Идет суд над Большим Ребенком. В коридоре громко скрипнули сапоги. Силы небесные, это ведь шествует официальное лицо! Вот свидетель так свидетель! Мистер Гемп, вы как будто в течение известного количества лет состояли в няньках при Большом Ребенке? - Состоял. - Вы "имели возможность досконально изучить его нравы? - Имел. - В качестве судьи в полицейском суде? - Да, в качестве судьи в полицейском суде. (Движение в зале.) - Скажите, мистер Гемп, считаете ли вы допустимым, чтобы работник, приказчик, клерк и тому подобное, ездил по воскресеньям в Хэмпстед или в Хэмптон Корт со всей своей семьей, посещал вместе с ней трактиры, где посетителям дают пиво и джин с водой? - Такое положение вещей я считаю совершенно недопустимым. Разъясните, пожалуйста, суду, на чем вы основываете свое мнение, мистер Гемп? - Извольте. Я основываю свое мнение на многолетнем знакомстве с полицейским участком, где мне пришлось быть свидетелем множества случаев пьянства. Подавляющее число жалоб, поступающих в наш полицейский участок, составляют жалобы на людей, принадлежащих к низшему сословию, которые, находясь в состоянии опьянения, перестают отвечать за свои поступки. - Не можете ли вы привести какой-нибудь случай, мистер Гемп? - Я могу указать на пример Слоггинса. - Вы имеете в виду человека со сломанным носом и синяком под глазом, который ходит с бульдогом? - Точно так. - И часто к вам поступают жалобы на мистера Слоггинса? - Беспрерывно и, можно сказать, постоянно. - Особенно по понедельникам? - Вот именно. Особенно по понедельникам. - И из этого вы заключаете, что по воскресным дням следует препятствовать доступу работников в пивные, тем паче в предместьях? - Самым решительным образом. (Мистер Гемп удаляется под одобрительный гул.)

Непослушный ребенок, внемли преподобному Синглу Суоллоу!

- Мистер Суоллоу, вы не отрицаете, что пользуетесь доверием воров и прочих правонарушителей? - Я имею счастье полагать, что являлся недостойным объектом неограниченного доверия сих лиц. - И они признавались вам в том, что нередко напивались пьяные? - Нет, не пьяные, я хотел бы объясниться.
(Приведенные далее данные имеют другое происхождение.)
-- ==== Sys2Proof/Laws/KeepPair.lean ====
section
/-!
SUPPORT. What the operations of Machine/Pair.lean leave alone of the MRAM, the frame count, the rollback
counter, the boot count and the credentials of the cabinet, and that they keep the canonical form of the MRAM.
-/
namespace Sys2Proof.Laws

open Sys2Proof Sys2Proof.Machine

set_option linter.all false
set_option linter.unreachableTactic false
set_option linter.unusedTactic false
theorem keeps_onAp (m : Mach) (a : Ab) (f : ApState → ApState) :
    (Mach.onAp m a f).mram = m.mram
    ∧ (Mach.onAp m a f).time.frame = m.time.frame
    ∧ (Mach.onAp m a f).sec.rollback = m.sec.rollback
    ∧ (Mach.onAp m a f).sec.boots = m.sec.boots
    ∧ (Mach.onAp m a f).cab.creds = m.cab.creds := by
  unfold Mach.onAp
  exact ⟨by with_reducible rfl, by with_reducible rfl, by with_reducible rfl, by with_reducible rfl, by with_reducible rfl⟩

theorem keeps_unsync (m : Mach) (a : Ab) :
    (Mach.unsync m a).mram = m.mram
    ∧ (Mach.unsync m a).time.frame = m.time.frame
    ∧ (Mach.unsync m a).sec.rollback = m.sec.rollback
    ∧ (Mach.unsync m a).sec.boots = m.sec.boots
    ∧ (Mach.unsync m a).cab.creds = m.cab.creds := by
  unfold Mach.unsync; try dsimp only
  simp only [↓keeps_onAp, ↓keeps_raise, ↓ite_mram, ↓ite_time_frame, ↓ite_sec_rollback, ↓ite_sec_boots, ↓ite_cab_creds, ↓ite_fst, ite_self, implies_true, and_self]

theorem keeps_lostTether (m : Mach) (a : Ab) :
    (Mach.lostTether m a).mram = m.mram
    ∧ (Mach.lostTether m a).time.frame = m.time.frame
    ∧ (Mach.lostTether m a).sec.rollback = m.sec.rollback
    ∧ (Mach.lostTether m a).sec.boots = m.sec.boots
    ∧ (Mach.lostTether m a).cab.creds = m.cab.creds := by
  unfold Mach.lostTether; try dsimp only
  simp only [↓keeps_onAp, ↓keeps_raise, ↓ite_mram, ↓ite_time_frame, ↓ite_sec_rollback, ↓ite_sec_boots, ↓ite_cab_creds, ↓ite_fst, ite_self, implies_true, and_self]

theorem keeps_startResets (m : Mach) :
    (Mach.startResets m).mram = m.mram
    ∧ (Mach.startResets m).time.frame = m.time.frame
    ∧ (Mach.startResets m).sec.rollback = m.sec.rollback
    ∧ (Mach.startResets m).sec.boots = m.sec.boots
    ∧ (Mach.startResets m).cab.creds = m.cab.creds := by
  unfold Mach.startResets
  exact ⟨by with_reducible rfl, by with_reducible rfl, by with_reducible rfl, by with_reducible rfl, by with_reducible rfl⟩

theorem keeps_passTether (m : Mach) (to1 : Ab) (command : Bool) :
    (Mach.passTether m to1 command).mram = m.mram
    ∧ (Mach.passTether m to1 command).time.frame = m.time.frame
    ∧ (Mach.passTether m to1 command).sec.rollback = m.sec.rollback
    ∧ (Mach.passTether m to1 command).sec.boots = m.sec.boots
    ∧ (Mach.passTether m to1 command).cab.creds = m.cab.creds := by
  unfold Mach.passTether; try dsimp only
  refine ⟨?_, ?_, ?_, ?_, ?_⟩ <;>
  (repeat' split) <;>
  first | with_reducible rfl | (simp only [↓keeps_lostTether, ↓keeps_onAp, ↓ite_mram, ↓ite_time_frame, ↓ite_sec_rollback, ↓ite_sec_boots, ↓ite_cab_creds, ↓ite_fst, ite_self, implies_true, and_self]; done)

theorem keeps_noTether (m : Mach) (frames : Nat) :
    (Mach.noTether m frames).mram = m.mram
    ∧ (Mach.noTether m frames).time.frame = m.time.frame
    ∧ (Mach.noTether m frames).sec.rollback = m.sec.rollback
    ∧ (Mach.noTether m frames).sec.boots = m.sec.boots
    ∧ (Mach.noTether m frames).cab.creds = m.cab.creds := by
  unfold Mach.noTether; try dsimp only
  simp only [↓keeps_entersFault, ↓ite_mram, ↓ite_time_frame, ↓ite_sec_rollback, ↓ite_sec_boots, ↓ite_cab_creds, ↓ite_fst, ite_self, implies_true, and_self]

theorem keeps_dropTether (m : Mach) :
    (Mach.dropTether m).mram = m.mram
    ∧ (Mach.dropTether m).time.frame = m.time.frame
    ∧ (Mach.dropTether m).sec.rollback = m.sec.rollback
    ∧ (Mach.dropTether m).sec.boots = m.sec.boots
    ∧ (Mach.dropTether m).cab.creds = m.cab.creds := by
  unfold Mach.dropTether; try dsimp only
  refine ⟨?_, ?_, ?_, ?_, ?_⟩ <;>
  (repeat' split) <;>
  first | with_reducible rfl | (simp only [↓keeps_lostTether, ↓keeps_noTether, ↓ite_mram, ↓ite_time_frame, ↓ite_sec_rollback, ↓ite_sec_boots, ↓ite_cab_creds, ↓ite_fst, ite_self, implies_true, and_self]; done)

theorem keeps_writeSels (m : Mach) (inp : FrameIn) :
    (Mach.writeSels m inp).mram = m.mram
    ∧ (Mach.writeSels m inp).time.frame = m.time.frame
    ∧ (Mach.writeSels m inp).sec.rollback = m.sec.rollback
    ∧ (Mach.writeSels m inp).sec.boots = m.sec.boots
    ∧ (Mach.writeSels m inp).cab.creds = m.cab.creds := by
  unfold Mach.writeSels
  exact ⟨by with_reducible rfl, by with_reducible rfl, by with_reducible rfl, by with_reducible rfl, by with_reducible rfl⟩

theorem keeps_regrant (m : Mach) (a : Ab) :
    (Mach.regrant m a).mram = m.mram
    ∧ (Mach.regrant m a).time.frame = m.time.frame
    ∧ (Mach.regrant m a).sec.rollback = m.sec.rollback
    ∧ (Mach.regrant m a).sec.boots = m.sec.boots
    ∧ (Mach.regrant m a).cab.creds = m.cab.creds := by
  unfold Mach.regrant; try dsimp only
  simp only [↓keeps_onAp, ↓ite_mram, ↓ite_time_frame, ↓ite_sec_rollback, ↓ite_sec_boots, ↓ite_cab_creds, ↓ite_fst, ite_self, implies_true, and_self]

theorem keeps_selection (m0 : Mach) (inp : FrameIn) :
    (Mach.selection m0 inp).mram = m0.mram
    ∧ (Mach.selection m0 inp).time.frame = m0.time.frame
    ∧ (Mach.selection m0 inp).sec.rollback = m0.sec.rollback
    ∧ (Mach.selection m0 inp).sec.boots = m0.sec.boots
    ∧ (Mach.selection m0 inp).cab.creds = m0.cab.creds := by
  unfold Mach.selection; try dsimp only
  refine ⟨?_, ?_, ?_, ?_, ?_⟩ <;>
  (repeat' split) <;>
  first | with_reducible rfl | (simp only [↓keeps_noTether, ↓keeps_onAp, ↓keeps_regrant, ↓keeps_writeSels, ↓ite_mram, ↓ite_time_frame, ↓ite_sec_rollback, ↓ite_sec_boots, ↓ite_cab_creds, ↓ite_fst, ite_self, implies_true, and_self]; done)

theorem keeps_overruns (m : Mach) (inp : FrameIn) :
    (Mach.overruns m inp).mram = m.mram
    ∧ (Mach.overruns m inp).time.frame = m.time.frame
    ∧ (Mach.overruns m inp).sec.rollback = m.sec.rollback
    ∧ (Mach.overruns m inp).sec.boots = m.sec.boots
    ∧ (Mach.overruns m inp).cab.creds = m.cab.creds := by
  unfold Mach.overruns
  exact ⟨by with_reducible rfl, by with_reducible rfl, by with_reducible rfl, by with_reducible rfl, by with_reducible rfl⟩

theorem keeps_noteMarks (m : Mach) (inp : FrameIn) :
    (Mach.noteMarks m inp).mram = m.mram
    ∧ (Mach.noteMarks m inp).time.frame = m.time.frame
    ∧ (Mach.noteMarks m inp).sec.rollback = m.sec.rollback
    ∧ (Mach.noteMarks m inp).sec.boots = m.sec.boots
    ∧ (Mach.noteMarks m inp).cab.creds = m.cab.creds := by
  unfold Mach.noteMarks
  exact ⟨by with_reducible rfl, by with_reducible rfl, by with_reducible rfl, by with_reducible rfl, by with_reducible rfl⟩

theorem keeps_writeDigests (m : Mach) (inp : FrameIn) :
    (Mach.writeDigests m inp).mram = m.mram
    ∧ (Mach.writeDigests m inp).time.frame = m.time.frame
    ∧ (Mach.writeDigests m inp).sec.rollback = m.sec.rollback
    ∧ (Mach.writeDigests m inp).sec.boots = m.sec.boots
    ∧ (Mach.writeDigests m inp).cab.creds = m.cab.creds := by
  unfold Mach.writeDigests
  exact ⟨by with_reducible rfl, by with_reducible rfl, by with_reducible rfl, by with_reducible rfl, by with_reducible rfl⟩

theorem keeps_shadowCompare (m : Mach) :
    (Mach.shadowCompare m).mram = m.mram
    ∧ (Mach.shadowCompare m).time.frame = m.time.frame
    ∧ (Mach.shadowCompare m).sec.rollback = m.sec.rollback
    ∧ (Mach.shadowCompare m).sec.boots = m.sec.boots
    ∧ (Mach.shadowCompare m).cab.creds = m.cab.creds := by
  unfold Mach.shadowCompare; try dsimp only
  refine ⟨?_, ?_, ?_, ?_, ?_⟩ <;>
  (repeat' split) <;>
  first | with_reducible rfl | (simp only [↓keeps_passTether, ↓keeps_raise, ↓keeps_unsync, ↓ite_mram, ↓ite_time_frame, ↓ite_sec_rollback, ↓ite_sec_boots, ↓ite_cab_creds, ↓ite_fst, ite_self, implies_true, and_self]; done)

theorem keeps_passAtFreeze (m : Mach) (inp : FrameIn) :
    (Mach.passAtFreeze m inp).mram = m.mram
    ∧ (Mach.passAtFreeze m inp).time.frame = m.time.frame
    ∧ (Mach.passAtFreeze m inp).sec.rollback = m.sec.rollback
    ∧ (Mach.passAtFreeze m inp).sec.boots = m.sec.boots
    ∧ (Mach.passAtFreeze m inp).cab.creds = m.cab.creds := by
  unfold Mach.passAtFreeze; try dsimp only
  refine ⟨?_, ?_, ?_, ?_, ?_⟩ <;>
  (repeat' split) <;>
  first | with_reducible rfl | (simp only [↓keeps_onAp, ↓keeps_passTether, ↓keeps_raise, ↓ite_mram, ↓ite_time_frame, ↓ite_sec_rollback, ↓ite_sec_boots, ↓ite_cab_creds, ↓ite_fst, ite_self, implies_true, and_self]; done)

theorem keeps_otherFrame (m : Mach) (inp : FrameIn) :
    (Mach.otherFrame m inp).mram = m.mram
    ∧ (Mach.otherFrame m inp).time.frame = m.time.frame
    ∧ (Mach.otherFrame m inp).sec.rollback = m.sec.rollback
    ∧ (Mach.otherFrame m inp).sec.boots = m.sec.boots
    ∧ (Mach.otherFrame m inp).cab.creds = m.cab.creds := by
  unfold Mach.otherFrame; try dsimp only
  refine ⟨?_, ?_, ?_, ?_, ?_⟩ <;>
  (repeat' split) <;>
  first | with_reducible rfl | (simp only [↓keeps_onAp, ↓keeps_raise, ↓keeps_unsync, ↓ite_mram, ↓ite_time_frame, ↓ite_sec_rollback, ↓ite_sec_boots, ↓ite_cab_creds, ↓ite_fst, ite_self, implies_true, and_self]; done)

theorem keeps_handover (m : Mach) (inp : FrameIn) :
    (Mach.handover m inp).mram = m.mram
    ∧ (Mach.handover m inp).time.frame = m.time.frame
    ∧ (Mach.handover m inp).sec.rollback = m.sec.rollback
    ∧ (Mach.handover m inp).sec.boots = m.sec.boots
    ∧ (Mach.handover m inp).cab.creds = m.cab.creds := by
  unfold Mach.handover; try dsimp only
  refine ⟨?_, ?_, ?_, ?_, ?_⟩ <;>
  (repeat' split) <;>
  first | with_reducible rfl | (simp only [↓keeps_dropTether, ↓keeps_passTether, ↓keeps_raise, ↓ite_mram, ↓ite_time_frame, ↓ite_sec_rollback, ↓ite_sec_boots, ↓ite_cab_creds, ↓ite_fst, ite_self, implies_true, and_self]; done)

theorem keeps_copyWrites (m : Mach) (inp : FrameIn) :
    (Mach.copyWrites m inp).mram = m.mram
    ∧ (Mach.copyWrites m inp).time.frame = m.time.frame
    ∧ (Mach.copyWrites m inp).sec.rollback = m.sec.rollback
    ∧ (Mach.copyWrites m inp).sec.boots = m.sec.boots
    ∧ (Mach.copyWrites m inp).cab.creds = m.cab.creds := by
  unfold Mach.copyWrites; try dsimp only
  refine ⟨?_, ?_, ?_, ?_, ?_⟩ <;>
  (repeat' split) <;>
  first | with_reducible rfl | (simp only [↓ite_mram, ↓ite_time_frame, ↓ite_sec_rollback, ↓ite_sec_boots, ↓ite_cab_creds, ↓ite_fst, ite_self, implies_true, and_self]; done)

theorem keeps_cleanFrames (m : Mach) :
    (Mach.cleanFrames m).mram = m.mram
    ∧ (Mach.cleanFrames m).time.frame = m.time.frame
    ∧ (Mach.cleanFrames m).sec.rollback = m.sec.rollback
    ∧ (Mach.cleanFrames m).sec.boots = m.sec.boots
    ∧ (Mach.cleanFrames m).cab.creds = m.cab.creds := by
  unfold Mach.cleanFrames; try dsimp only
  refine ⟨?_, ?_, ?_, ?_, ?_⟩ <;>
  (repeat' split) <;>
  first | with_reducible rfl | (simp only [↓keeps_onAp, ↓ite_mram, ↓ite_time_frame, ↓ite_sec_rollback, ↓ite_sec_boots, ↓ite_cab_creds, ↓ite_fst, ite_self, implies_true, and_self]; done)

theorem keeps_pairFaults (m : Mach) :
    (Mach.pairFaults m).mram = m.mram
    ∧ (Mach.pairFaults m).time.frame = m.time.frame
    ∧ (Mach.pairFaults m).sec.rollback = m.sec.rollback
    ∧ (Mach.pairFaults m).sec.boots = m.sec.boots
    ∧ (Mach.pairFaults m).cab.creds = m.cab.creds := by
  unfold Mach.pairFaults; try dsimp only
  simp only [↓keeps_endFault, ↓keeps_endIf, ↓keeps_raise, ↓ite_mram, ↓ite_time_frame, ↓ite_sec_rollback, ↓ite_sec_boots, ↓ite_cab_creds, ↓ite_fst, ite_self, implies_true, and_self]

theorem keeps_tethPin (m : Mach) :
    (Mach.tethPin m).mram = m.mram
    ∧ (Mach.tethPin m).time.frame = m.time.frame
    ∧ (Mach.tethPin m).sec.rollback = m.sec.rollback
    ∧ (Mach.tethPin m).sec.boots = m.sec.boots
    ∧ (Mach.tethPin m).cab.creds = m.cab.creds := by
  unfold Mach.tethPin
  exact ⟨by with_reducible rfl, by with_reducible rfl, by with_reducible rfl, by with_reducible rfl, by with_reducible rfl⟩

theorem keeps_pairFrame (m : Mach) (inp : FrameIn) :
    (Mach.pairFrame m inp).mram = m.mram
    ∧ (Mach.pairFrame m inp).time.frame = m.time.frame
    ∧ (Mach.pairFrame m inp).sec.rollback = m.sec.rollback
    ∧ (Mach.pairFrame m inp).sec.boots = m.sec.boots
    ∧ (Mach.pairFrame m inp).cab.creds = m.cab.creds := by
  unfold Mach.pairFrame; try dsimp only
  simp only [↓keeps_cleanFrames, ↓keeps_copyWrites, ↓keeps_handover, ↓keeps_noteMarks, ↓keeps_otherFrame, ↓keeps_overruns, ↓keeps_pairFaults, ↓keeps_passAtFreeze, ↓keeps_selection, ↓keeps_shadowCompare, ↓keeps_startResets, ↓keeps_tethPin, ↓ite_mram, ↓ite_time_frame, ↓ite_sec_rollback, ↓ite_sec_boots, ↓ite_cab_creds, ↓ite_fst, ite_self, implies_true, and_self]

theorem keeps_afterReload (m : Mach) (a : Ab) :
    (Mach.afterReload m a).mram = m.mram
    ∧ (Mach.afterReload m a).time.frame = m.time.frame
    ∧ (Mach.afterReload m a).sec.rollback = m.sec.rollback
    ∧ (Mach.afterReload m a).sec.boots = m.sec.boots
    ∧ (Mach.afterReload m a).cab.creds = m.cab.creds := by
  unfold Mach.afterReload; try dsimp only
  simp only [↓keeps_onAp, ↓keeps_raise, ↓ite_mram, ↓ite_time_frame, ↓ite_sec_rollback, ↓ite_sec_boots, ↓ite_cab_creds, ↓ite_fst, ite_self, implies_true, and_self]

theorem keeps_switchTo (m : Mach) (to1 : Ab) (back : Bool) :
    (Mach.switchTo m to1 back).1.mram = m.mram
    ∧ (Mach.switchTo m to1 back).1.time.frame = m.time.frame
    ∧ (Mach.switchTo m to1 back).1.sec.rollback = m.sec.rollback
    ∧ (Mach.switchTo m to1 back).1.sec.boots = m.sec.boots
    ∧ (Mach.switchTo m to1 back).1.cab.creds = m.cab.creds := by
  unfold Mach.switchTo; try dsimp only
  simp only [↓keeps_ok, ↓keeps_refuse, ↓ite_mram, ↓ite_time_frame, ↓ite_sec_rollback, ↓ite_sec_boots, ↓ite_cab_creds, ↓ite_fst, ite_self, implies_true, and_self]

end Sys2Proof.Laws
end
В простоте душевной они свое состояние определяли словом "выпивши". - Но это взаимозаменимые слова? - Я полагаю, что так; вместе с тем я просил бы оказать снисхождение к моей слабости и дозволить мне в дальнейшем пользоваться именно тем выражением, которое столь непосредственно вырвалось из груди, исполненной раскаяния. - И у вас есть основания, мистер Суоллоу, полагать, что чрезмерное злоупотребление... э..." выпивкой и являлось причиной совершенных ими преступлений? - О да! Безусловно. - И вам неизвестны никакие иные причины, побудившие их к преступным действиям? - Они сами мне говорили, что затруднились бы назвать иные, сколько-нибудь достойные внимания причины. - Знакомы ли вы с человеком по фамилии Слоггинс? - О да! Слоггинс вызывает у меня живейшее участие. - Считаете ли вы возможным поделиться какими-либо сведениями, почерпнутыми из беседы со Слоггинсом относительно состояния, определяемого словом "выпивши"?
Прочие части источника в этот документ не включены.